When a remote is deleted (and there is no other backup left - another remote) the publication machinery in pulp_file fails because it cannot fetch the URL for any of the synced content units.

Proposed Solution

To prevent such from happening, we propose adding a check hooked to the PRE_DELETE signal to disallow the removal of a remote when no other remote artifacts are left. This forces users to delete all synced repositories and synced content before deleting the actual remote. As a result, content artifacts will not end up in an inconsistent state.

Disadvantages
  1. The solution adds more burden on users when deleting regular remotes.
  2. The solution may not be performance efficient since we need to check all content artifacts to have at least one remote artifact.
  3. The solution does not guarantee that in the future we will have more than one remote artifact per content artifact (then considering on_delete=PROTECT would be an option as well: Should we keep using FK with on_delete=SET_NULL?).

Workflows

Remote artifacts are created during the sync procedure when the on-demand policy is used. When a user syncs a repository with two remotes pointing to the same destination, two remote artifacts per one content artifact are created:

pulp file remote create --name remo11 --url https://fixtures.pulpproject.org/file/PULP_MANIFEST --policy on_demand

pulp file remote create --name remo1 --url https://fixtures.pulpproject.org/file/PULP_MANIFEST --policy on_demand

pulp file repository create --name repo

pulp file repository sync --name repo --remote remo1

pulp file repository sync --name repo --remote remo11

So, in this case, removing one of the remotes will not cause any harm. Removing both of the remotes will cause the publication machinery to fail. The proposed protection does not allow users to delete both of the remotes.

References

The proposed solution comes from Problem: Deleting Remote deletes RemoteArtifacts - HackMD (1c). The PR that implements the solution is available at https://github.com/pulp/pulpcore/pull/2836.

I have said this before elsewhere: I have always been conceptually puzzled by the very loose coupling between remotes and repositories/repo versions in Pulp. In theory one could imagine a use case of creating several remotes, and attempting to sync all of them in turn into a single repository (which would be an argument for the loosely coupled status quo).

However, I think in practice users almost always imagine a tight coupling between a particular repo and a particular remote which is always used for syncing to that repo.

Right now, if I sync some remote into a repo the only place that records this link is the sync task, and once that task is deleted (because I need to clean up the gazillion old tasks clogging up my machine), the information is lost. Even if the task still exists it requires effort to retrieve the right task, just to check what remote was used for some repo version.

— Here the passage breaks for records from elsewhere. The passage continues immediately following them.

-- ==== Sys2Proof/Certificates/Slice0/Obligations.lean ====
section
/-! DEFINITION. The statements for the provers, each a proposition about the model. OBLIGATIONS.json says what each one
formalises. -/

open Sys2Proof Sys2Proof.Machine

/-! ## Encoding -/

/-- Every command the assembler accepts has a word that decodes to it, at its own unit and through the table's numbering,
and that is illegal at the other unit (30_encoding.md R92, R94). -/
def Obligations.EncodedCommandsDecode : Prop :=
  ∀ i : Instr, i.WellFormed →
    decode i.unit (encode i) = .ok i ∧ decodeTableWord 32 (encode i).toNat = some i ∧
      ∀ u, u ≠ i.unit → decode u (encode i) = .error .wrongUnit

/-- A word that decodes is the encoding of what it decodes to, at that command's unit (30_encoding.md R92). -/
def Obligations.DecodedWordIsItsEncoding : Prop :=
  ∀ (u : UnitId) (w : Word) (i : Instr), decode u w = .ok i → w = encode i ∧ i.unit = u ∧ i.WellFormed

/-- The decode of an accepted word, with the errors and the executed commands, case by case; a channel the build does not have
is refused by the command itself, with code 7 (30_encoding.md R94). -/
def Obligations.AcceptedWordIsDecoded : Prop :=
  ∀ (s : State) (v : Word),
    (fieldRsv v ≠ 0 → ∀ u, s.executeWord u v = .next (s.cmdError .illegalCmd u)) ∧
    (fieldRsv v = 0 → fieldCh v = 0 →
      (fieldOpc v = 0x11 → s.executeWord .fft v = exec .fftConfigure s) ∧
      (fieldOpc v = 0x12 → s.executeWord .fft v = exec .fftForward s) ∧
      (fieldOpc v = 0x13 → s.executeWord .fft v = exec .fftInverse s) ∧
      (fieldOpc v = 0x21 → s.executeWord .hb v = exec .hbConstruct s) ∧
      (fieldOpc v = 0x22 → s.executeWord .hb v = exec .hbReset s)) ∧
    (fieldRsv v = 0 →
      (fieldOpc v = 0x23 → s.executeWord .hb v = exec (.hbProcessR (fieldCh v).toNat) s) ∧
      (fieldOpc v = 0x24 → s.executeWord .hb v = exec (.hbProcessC (fieldCh v).toNat) s)) ∧
    (¬ (fieldOpc v ∈ [0x11, 0x12, 0x13] ∧ fieldCh v = 0) →
      s.executeWord .fft v = .next (s.cmdError .illegalCmd .fft)) ∧
    (¬ (fieldOpc v ∈ [0x21, 0x22] ∧ fieldCh v = 0) → fieldOpc v ∉ [0x23, 0x24] →
      s.executeWord .hb v = .next (s.cmdError .illegalCmd .hb)) ∧
    (fieldRsv v = 0 → fieldOpc v ∈ [0x23, 0x24] → s.channelsLegal → s.hb.channels ≠ 0 →
      s.build.maxChannels ≤ (fieldCh v).toNat →
      ∃ t, s.executeWord .hb v = .next t ∧ HbCommandError .hbChannel s t)

/-- An illegal word is accepted like any other, stored in the CMD register, sets BUSY, and completes with ECODE 1 and no
other effect (60_exceptions.md R212). -/
def Obligations.IllegalCommandHasNoEffect : Prop :=
  ∀ (s : State) (u : UnitId) (v : Word) (e : DecodeError), s.busy u = false → decode u v = .error e →
    s.perform (commandWrite u v) = (s.accept v u).respond .done ∧
    (s.accept v u).cmdWord u = v ∧ (s.accept v u).busy u = true ∧
    ∃ t, (s.accept v u).unitMove u = .next t ∧ CommandError u .illegalCmd (s.accept v u) t ∧ t.cmdWord u = v

/-- The step of a unit's turn runs the command that its accepted word decodes to, in the state whose schedule has moved past
that turn. -/
def Obligations.StepRunsDecodedCommand : Prop :=
  ∀ (s : State) (u : UnitId) (w : Word) (i : Instr), s.nextAgent = unitAgent u → s.running u = some w →
    decode u w = .ok i → step s = exec i s.useTurn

I am aware that it is possible for users to link up a repo with a remote, but this puts the onus on the user to choose a particular workflow to achieve something which reasonable users would expect to be the default behaviour, and big users (like Katello) don’t do this.

To me, the problem described in this thread is just another example consequence of this underlying conceptual muddle. I think remotes should be tightly coupled to repo versions created using the remote (via a remote field on the repo version model that contains the relevant remote href), and only be deleted once those repo versions no longer exist. (It is not expensive to keep a remote around in the DB).

3 Likes

I agree, coupling remotes with repositories should suffice. So, to remove the remotes, one should first remove the repositories/repository versions used for syncing.

However, there might be a problem with ACS. The remotes referenced from the ACS shall not be coupled.

1 Like

I just realized coupling remotes with repo versions (as I suggested) would only make sense if remotes were immutable. That is maybe something one might discuss for Pulp 4 or 5. :stuck_out_tongue_winking_eye:

(Isn’t mutability another problem for your remote artifacts use case? What happens to remote artifacts when the user alters the URL on the remote?)

So yes, for the immediate problem you describe just requiring remotes that will create remote artifacts to be linked to a repo and disallowing deleting as long as that link exists might work.

1 Like

Yes, indeed mutability is basically the same issue as deletability. But also coupling to the repo-version that was synced may not be enough, because (if not mirrored) this version may contain content of older versions that may be coupled to different remotes. So really the least common denominator is the RemoteArtifact. Both mutability and deletability could be circumvented by creating an immutable only garbage collected copy of a remote at sync time that is invisible to the user. Not sure if this snapshotting is a usable concept.

Sounds like it would almost be easier to just store the full URL on each and every remote artifact. How expensive would that duplication be?

We already do this https://github.com/pulp/pulpcore/blob/main/pulpcore/app/models/content.py#L675=

It’s not really a duplication because this URL points to the specific artifact whereas the remote URL points to the root of a repository. So the “remote” on a remote artifact is used as a configuration for the sync, and the URL present there isn’t helpful in terms of finding the artifact.

In the past I was looking at whether it might be possible to copy-on-write the remotes, but DRF isn’t designed for this at all. Also if you change the remote you might want all the remote artifacts to use the new configuration. This is another area where perhaps having the URL be part of what we currently call a Remote might not have been a good idea. How it is treated is a deviation in several ways. re: https://github.com/pulp/pulpcore/issues/2824

I still have a preference towards “fake deletion”, wherein we would secretly keep the remotes around but hide them from the API by setting a flag on the model. And then orphan cleanup could do a final garbage collection of any remotes for which no RemoteArtifacts exist.

Short term I’m OK with having a better error message. I don’t think we should close the issue though.